* EXERCISE INSTRUCTIONS:
Within the listing below, how many lines contain "view"? Only the number is wanted.
#### RECORDS FOR THIS TASK ####
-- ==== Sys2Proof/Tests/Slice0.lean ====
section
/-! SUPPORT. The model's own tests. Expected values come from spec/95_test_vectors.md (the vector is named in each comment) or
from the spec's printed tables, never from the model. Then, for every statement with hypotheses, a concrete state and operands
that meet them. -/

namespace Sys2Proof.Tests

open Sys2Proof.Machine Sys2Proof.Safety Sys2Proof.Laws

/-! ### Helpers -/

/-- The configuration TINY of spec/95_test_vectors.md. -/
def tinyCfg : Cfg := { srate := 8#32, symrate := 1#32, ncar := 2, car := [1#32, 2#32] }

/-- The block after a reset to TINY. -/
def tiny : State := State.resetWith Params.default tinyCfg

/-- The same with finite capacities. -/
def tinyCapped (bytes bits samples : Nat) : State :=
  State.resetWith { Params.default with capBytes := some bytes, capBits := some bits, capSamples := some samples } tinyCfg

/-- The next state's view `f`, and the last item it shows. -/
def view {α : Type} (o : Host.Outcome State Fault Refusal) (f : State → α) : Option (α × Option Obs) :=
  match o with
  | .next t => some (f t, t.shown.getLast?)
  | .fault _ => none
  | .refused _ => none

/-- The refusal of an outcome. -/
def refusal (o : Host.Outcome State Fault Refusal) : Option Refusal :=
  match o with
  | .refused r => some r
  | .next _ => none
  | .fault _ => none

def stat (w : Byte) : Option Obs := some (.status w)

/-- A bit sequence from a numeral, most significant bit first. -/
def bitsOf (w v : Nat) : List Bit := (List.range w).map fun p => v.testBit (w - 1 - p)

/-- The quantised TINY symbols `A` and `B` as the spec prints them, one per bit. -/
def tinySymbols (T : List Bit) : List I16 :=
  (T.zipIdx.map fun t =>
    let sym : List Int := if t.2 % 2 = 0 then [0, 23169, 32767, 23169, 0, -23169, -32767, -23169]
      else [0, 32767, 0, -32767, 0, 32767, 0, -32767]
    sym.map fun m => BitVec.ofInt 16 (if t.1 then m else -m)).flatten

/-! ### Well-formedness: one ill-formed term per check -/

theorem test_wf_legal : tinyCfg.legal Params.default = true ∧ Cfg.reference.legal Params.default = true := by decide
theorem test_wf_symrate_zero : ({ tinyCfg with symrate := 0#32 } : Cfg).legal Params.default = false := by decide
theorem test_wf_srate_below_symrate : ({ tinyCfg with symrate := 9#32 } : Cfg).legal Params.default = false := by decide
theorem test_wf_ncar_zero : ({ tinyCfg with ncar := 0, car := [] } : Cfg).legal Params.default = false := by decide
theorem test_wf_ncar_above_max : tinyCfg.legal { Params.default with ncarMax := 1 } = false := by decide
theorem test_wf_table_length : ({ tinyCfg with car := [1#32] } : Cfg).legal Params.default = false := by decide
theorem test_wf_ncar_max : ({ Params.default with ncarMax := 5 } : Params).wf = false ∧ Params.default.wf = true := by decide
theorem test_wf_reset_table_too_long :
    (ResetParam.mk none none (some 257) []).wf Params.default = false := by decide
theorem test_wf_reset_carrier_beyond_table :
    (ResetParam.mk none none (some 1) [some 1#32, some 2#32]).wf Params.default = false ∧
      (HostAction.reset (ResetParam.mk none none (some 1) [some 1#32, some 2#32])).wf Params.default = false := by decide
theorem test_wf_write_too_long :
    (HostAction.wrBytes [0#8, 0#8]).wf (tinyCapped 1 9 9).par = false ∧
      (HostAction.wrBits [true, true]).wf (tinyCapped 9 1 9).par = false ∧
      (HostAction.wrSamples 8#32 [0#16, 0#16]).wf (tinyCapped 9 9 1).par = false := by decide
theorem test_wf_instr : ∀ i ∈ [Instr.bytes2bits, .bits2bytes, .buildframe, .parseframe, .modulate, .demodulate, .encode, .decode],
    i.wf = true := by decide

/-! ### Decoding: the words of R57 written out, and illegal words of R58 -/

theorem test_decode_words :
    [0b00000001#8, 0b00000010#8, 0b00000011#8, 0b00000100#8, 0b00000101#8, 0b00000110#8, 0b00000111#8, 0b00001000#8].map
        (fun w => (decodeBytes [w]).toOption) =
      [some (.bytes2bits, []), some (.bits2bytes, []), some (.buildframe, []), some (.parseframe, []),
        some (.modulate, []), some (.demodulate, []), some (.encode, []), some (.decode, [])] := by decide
####
* ANSWER SPACE:
2